* PROVIDED RECORDS *
━━━━━━━━━━━━━━━━━━━━━━━━━━━━━━

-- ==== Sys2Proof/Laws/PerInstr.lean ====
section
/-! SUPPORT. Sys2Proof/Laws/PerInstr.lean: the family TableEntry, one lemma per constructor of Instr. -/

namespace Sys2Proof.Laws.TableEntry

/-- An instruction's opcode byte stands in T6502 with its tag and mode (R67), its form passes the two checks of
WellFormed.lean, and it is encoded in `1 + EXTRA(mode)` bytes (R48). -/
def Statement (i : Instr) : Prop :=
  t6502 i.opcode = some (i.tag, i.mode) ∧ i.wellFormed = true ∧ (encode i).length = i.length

━━━━━━━━━━━━━━━━━━━━━━━━━━━━━━

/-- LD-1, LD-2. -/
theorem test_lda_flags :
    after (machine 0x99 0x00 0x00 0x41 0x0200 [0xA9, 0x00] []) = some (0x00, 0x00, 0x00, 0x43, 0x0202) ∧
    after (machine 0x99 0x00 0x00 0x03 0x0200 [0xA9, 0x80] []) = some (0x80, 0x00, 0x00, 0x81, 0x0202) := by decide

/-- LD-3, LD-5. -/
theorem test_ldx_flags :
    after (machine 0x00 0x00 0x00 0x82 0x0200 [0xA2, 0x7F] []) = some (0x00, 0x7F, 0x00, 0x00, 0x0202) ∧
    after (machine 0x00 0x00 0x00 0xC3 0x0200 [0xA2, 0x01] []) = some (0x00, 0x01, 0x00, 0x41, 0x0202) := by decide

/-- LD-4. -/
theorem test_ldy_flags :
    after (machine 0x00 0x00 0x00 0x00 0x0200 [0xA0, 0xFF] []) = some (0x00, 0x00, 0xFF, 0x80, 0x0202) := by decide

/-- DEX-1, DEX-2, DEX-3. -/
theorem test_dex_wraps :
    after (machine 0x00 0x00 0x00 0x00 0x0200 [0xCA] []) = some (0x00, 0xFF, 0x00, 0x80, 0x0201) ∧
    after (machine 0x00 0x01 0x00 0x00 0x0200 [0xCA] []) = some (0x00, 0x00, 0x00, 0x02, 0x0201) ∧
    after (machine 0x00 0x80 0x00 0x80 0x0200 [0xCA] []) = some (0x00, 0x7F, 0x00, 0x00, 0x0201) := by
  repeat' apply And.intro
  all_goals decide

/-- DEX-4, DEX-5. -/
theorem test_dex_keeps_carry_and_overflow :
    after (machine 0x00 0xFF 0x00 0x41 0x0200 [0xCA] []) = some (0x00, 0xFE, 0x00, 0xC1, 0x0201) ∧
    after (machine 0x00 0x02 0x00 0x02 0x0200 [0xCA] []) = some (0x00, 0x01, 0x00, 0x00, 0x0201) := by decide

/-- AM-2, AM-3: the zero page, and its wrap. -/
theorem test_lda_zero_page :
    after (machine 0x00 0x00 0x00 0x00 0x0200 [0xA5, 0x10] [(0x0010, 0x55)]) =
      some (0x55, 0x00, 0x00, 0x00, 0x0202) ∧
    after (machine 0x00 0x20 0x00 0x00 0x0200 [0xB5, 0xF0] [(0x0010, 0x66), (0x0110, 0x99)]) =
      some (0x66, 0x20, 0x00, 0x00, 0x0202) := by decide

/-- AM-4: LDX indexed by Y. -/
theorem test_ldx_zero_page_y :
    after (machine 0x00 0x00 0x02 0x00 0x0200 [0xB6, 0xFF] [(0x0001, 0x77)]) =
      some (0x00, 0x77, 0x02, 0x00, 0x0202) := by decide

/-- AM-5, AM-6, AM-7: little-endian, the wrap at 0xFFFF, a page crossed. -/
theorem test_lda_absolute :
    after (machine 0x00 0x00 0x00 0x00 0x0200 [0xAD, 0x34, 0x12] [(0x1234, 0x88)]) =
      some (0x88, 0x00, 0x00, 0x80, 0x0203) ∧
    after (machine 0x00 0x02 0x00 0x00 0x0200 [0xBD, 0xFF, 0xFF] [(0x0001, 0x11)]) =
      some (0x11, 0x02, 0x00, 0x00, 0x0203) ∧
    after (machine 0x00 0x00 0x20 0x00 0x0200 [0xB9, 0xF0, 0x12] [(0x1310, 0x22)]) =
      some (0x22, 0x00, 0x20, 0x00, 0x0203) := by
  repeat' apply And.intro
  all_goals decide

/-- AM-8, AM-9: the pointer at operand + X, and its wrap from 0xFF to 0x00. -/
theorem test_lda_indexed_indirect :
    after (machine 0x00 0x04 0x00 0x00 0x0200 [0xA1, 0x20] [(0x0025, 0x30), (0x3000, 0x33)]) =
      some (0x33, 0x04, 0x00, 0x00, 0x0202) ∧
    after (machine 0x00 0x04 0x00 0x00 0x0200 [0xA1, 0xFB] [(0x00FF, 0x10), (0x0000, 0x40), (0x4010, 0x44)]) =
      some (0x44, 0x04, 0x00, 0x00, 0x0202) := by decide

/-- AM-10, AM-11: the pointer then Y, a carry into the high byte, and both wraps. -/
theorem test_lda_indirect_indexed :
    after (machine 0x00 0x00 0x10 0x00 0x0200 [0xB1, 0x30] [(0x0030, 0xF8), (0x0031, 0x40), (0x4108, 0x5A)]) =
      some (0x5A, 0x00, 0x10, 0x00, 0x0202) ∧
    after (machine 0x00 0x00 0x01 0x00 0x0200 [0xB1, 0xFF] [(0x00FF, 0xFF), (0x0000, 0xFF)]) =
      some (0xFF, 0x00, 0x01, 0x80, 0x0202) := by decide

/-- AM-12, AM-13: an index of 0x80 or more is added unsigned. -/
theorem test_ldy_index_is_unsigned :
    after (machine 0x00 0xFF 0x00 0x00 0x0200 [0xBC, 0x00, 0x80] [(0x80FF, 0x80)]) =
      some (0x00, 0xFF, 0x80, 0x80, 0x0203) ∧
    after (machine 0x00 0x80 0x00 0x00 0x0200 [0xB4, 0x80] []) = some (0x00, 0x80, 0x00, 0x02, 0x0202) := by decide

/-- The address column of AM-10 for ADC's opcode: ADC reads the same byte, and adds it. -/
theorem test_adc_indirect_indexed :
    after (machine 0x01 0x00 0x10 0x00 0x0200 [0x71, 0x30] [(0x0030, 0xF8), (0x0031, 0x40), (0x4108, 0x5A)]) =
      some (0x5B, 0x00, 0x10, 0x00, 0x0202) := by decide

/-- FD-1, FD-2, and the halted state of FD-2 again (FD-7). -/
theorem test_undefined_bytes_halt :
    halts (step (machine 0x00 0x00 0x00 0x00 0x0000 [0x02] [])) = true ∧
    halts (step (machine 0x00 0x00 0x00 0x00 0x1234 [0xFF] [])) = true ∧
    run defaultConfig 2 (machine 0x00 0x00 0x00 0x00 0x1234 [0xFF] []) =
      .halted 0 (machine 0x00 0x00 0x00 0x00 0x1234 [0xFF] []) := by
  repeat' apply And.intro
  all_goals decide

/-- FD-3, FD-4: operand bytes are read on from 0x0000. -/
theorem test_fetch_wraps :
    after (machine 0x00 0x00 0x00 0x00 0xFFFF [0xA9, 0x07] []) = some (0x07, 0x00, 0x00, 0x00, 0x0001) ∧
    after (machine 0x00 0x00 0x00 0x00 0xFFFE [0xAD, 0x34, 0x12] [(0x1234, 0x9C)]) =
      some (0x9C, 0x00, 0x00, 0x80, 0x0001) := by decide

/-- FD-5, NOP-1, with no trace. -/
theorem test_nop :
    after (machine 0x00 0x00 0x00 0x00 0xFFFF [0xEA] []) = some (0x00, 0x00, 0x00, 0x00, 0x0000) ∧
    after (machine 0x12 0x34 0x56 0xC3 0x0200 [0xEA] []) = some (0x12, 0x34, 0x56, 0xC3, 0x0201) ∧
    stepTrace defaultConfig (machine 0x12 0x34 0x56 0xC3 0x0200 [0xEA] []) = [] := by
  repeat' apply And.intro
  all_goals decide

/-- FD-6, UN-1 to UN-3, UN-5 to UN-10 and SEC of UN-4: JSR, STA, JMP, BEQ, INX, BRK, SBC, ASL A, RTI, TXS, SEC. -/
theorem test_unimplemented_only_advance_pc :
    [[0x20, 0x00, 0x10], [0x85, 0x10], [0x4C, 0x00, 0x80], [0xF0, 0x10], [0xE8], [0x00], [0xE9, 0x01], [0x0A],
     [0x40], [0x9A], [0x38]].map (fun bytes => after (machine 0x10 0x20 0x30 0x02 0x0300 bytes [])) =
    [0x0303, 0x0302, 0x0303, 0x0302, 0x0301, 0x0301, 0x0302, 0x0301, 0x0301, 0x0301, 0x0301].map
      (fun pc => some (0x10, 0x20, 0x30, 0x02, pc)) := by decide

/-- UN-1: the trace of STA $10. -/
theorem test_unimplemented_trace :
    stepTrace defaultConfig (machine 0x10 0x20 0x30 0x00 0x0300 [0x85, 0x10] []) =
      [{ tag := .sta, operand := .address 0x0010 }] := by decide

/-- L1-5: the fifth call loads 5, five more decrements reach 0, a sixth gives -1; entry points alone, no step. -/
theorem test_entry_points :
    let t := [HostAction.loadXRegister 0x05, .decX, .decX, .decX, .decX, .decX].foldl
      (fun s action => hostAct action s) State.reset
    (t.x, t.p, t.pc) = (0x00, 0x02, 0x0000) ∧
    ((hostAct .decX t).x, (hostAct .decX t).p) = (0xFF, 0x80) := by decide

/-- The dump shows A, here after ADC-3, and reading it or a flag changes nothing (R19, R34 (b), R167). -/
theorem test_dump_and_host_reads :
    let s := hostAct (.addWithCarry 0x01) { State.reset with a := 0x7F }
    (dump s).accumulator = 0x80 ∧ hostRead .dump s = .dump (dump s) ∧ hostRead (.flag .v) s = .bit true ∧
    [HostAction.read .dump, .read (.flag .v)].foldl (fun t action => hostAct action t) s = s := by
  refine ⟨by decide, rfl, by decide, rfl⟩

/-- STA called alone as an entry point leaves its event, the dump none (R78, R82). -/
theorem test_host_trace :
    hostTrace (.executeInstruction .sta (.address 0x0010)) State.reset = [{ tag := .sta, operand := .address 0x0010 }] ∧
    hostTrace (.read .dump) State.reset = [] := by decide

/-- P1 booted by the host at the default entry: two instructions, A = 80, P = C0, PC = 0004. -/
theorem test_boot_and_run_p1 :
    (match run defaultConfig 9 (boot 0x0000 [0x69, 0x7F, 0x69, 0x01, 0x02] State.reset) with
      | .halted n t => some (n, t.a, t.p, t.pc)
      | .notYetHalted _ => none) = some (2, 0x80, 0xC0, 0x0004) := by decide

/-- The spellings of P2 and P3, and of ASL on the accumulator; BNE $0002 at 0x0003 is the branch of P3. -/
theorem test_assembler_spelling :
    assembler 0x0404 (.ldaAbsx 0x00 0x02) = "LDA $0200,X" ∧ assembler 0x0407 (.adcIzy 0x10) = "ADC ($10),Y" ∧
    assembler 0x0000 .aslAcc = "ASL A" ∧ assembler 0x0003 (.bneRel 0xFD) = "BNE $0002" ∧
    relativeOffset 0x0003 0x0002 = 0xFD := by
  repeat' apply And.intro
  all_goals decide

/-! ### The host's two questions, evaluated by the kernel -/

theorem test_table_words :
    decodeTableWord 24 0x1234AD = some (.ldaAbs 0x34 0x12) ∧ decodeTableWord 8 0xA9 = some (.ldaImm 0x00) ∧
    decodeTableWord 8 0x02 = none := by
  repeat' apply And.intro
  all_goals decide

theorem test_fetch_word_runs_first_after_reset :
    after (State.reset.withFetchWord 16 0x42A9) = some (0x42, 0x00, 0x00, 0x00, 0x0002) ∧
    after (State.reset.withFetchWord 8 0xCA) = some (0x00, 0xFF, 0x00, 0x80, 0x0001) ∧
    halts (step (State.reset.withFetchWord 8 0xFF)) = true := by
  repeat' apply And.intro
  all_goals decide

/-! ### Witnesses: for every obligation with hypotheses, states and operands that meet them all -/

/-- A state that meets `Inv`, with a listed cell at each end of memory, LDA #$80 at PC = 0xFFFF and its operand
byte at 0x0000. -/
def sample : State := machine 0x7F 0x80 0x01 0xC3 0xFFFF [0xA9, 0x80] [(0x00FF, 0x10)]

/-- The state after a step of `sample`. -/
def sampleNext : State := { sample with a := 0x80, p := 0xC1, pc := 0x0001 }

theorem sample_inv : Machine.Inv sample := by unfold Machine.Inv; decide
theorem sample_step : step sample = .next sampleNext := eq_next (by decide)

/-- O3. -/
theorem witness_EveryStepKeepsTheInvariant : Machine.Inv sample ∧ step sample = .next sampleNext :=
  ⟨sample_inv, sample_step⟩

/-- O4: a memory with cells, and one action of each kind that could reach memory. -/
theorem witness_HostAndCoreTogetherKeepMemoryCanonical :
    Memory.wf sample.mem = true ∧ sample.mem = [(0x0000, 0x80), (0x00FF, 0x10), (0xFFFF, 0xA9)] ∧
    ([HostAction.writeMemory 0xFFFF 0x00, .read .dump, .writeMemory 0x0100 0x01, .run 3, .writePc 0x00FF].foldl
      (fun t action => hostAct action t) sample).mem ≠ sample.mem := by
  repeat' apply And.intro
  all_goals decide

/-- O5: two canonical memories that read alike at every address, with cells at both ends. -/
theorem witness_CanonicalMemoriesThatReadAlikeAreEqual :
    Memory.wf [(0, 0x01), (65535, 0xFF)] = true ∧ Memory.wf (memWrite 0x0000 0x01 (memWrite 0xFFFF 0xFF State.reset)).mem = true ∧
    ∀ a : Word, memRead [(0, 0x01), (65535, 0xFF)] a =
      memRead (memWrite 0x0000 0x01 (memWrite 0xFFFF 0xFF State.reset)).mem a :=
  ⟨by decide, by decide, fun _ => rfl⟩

━━━━━━━━━━━━━━━━━━━━━━━━━━━━━━

* ACTION ITEM *
Given the records above, restate word for word only the lines starting at the one with "-- ==== Sys2Proof/Laws/PerInstr.lean" and ending at the one with "t6502 i.opcode = some".

* SOLVED EXERCISE *
-- ==== Sys2Proof/Laws/PerInstr.lean ====
section
/-! SUPPORT. Sys2Proof/Laws/PerInstr.lean: the family TableEntry, one lemma per constructor of Instr. -/

namespace Sys2Proof.Laws.TableEntry

/-- An instruction's opcode byte stands in T6502 with its tag and mode (R67), its form passes the two checks of
WellFormed.lean, and it is encoded in `1 + EXTRA(mode)` bytes (R48). -/
def Statement (i : Instr) : Prop :=
  t6502 i.opcode = some (i.tag, i.mode) ∧ i.wellFormed = true ∧ (encode i).length = i.length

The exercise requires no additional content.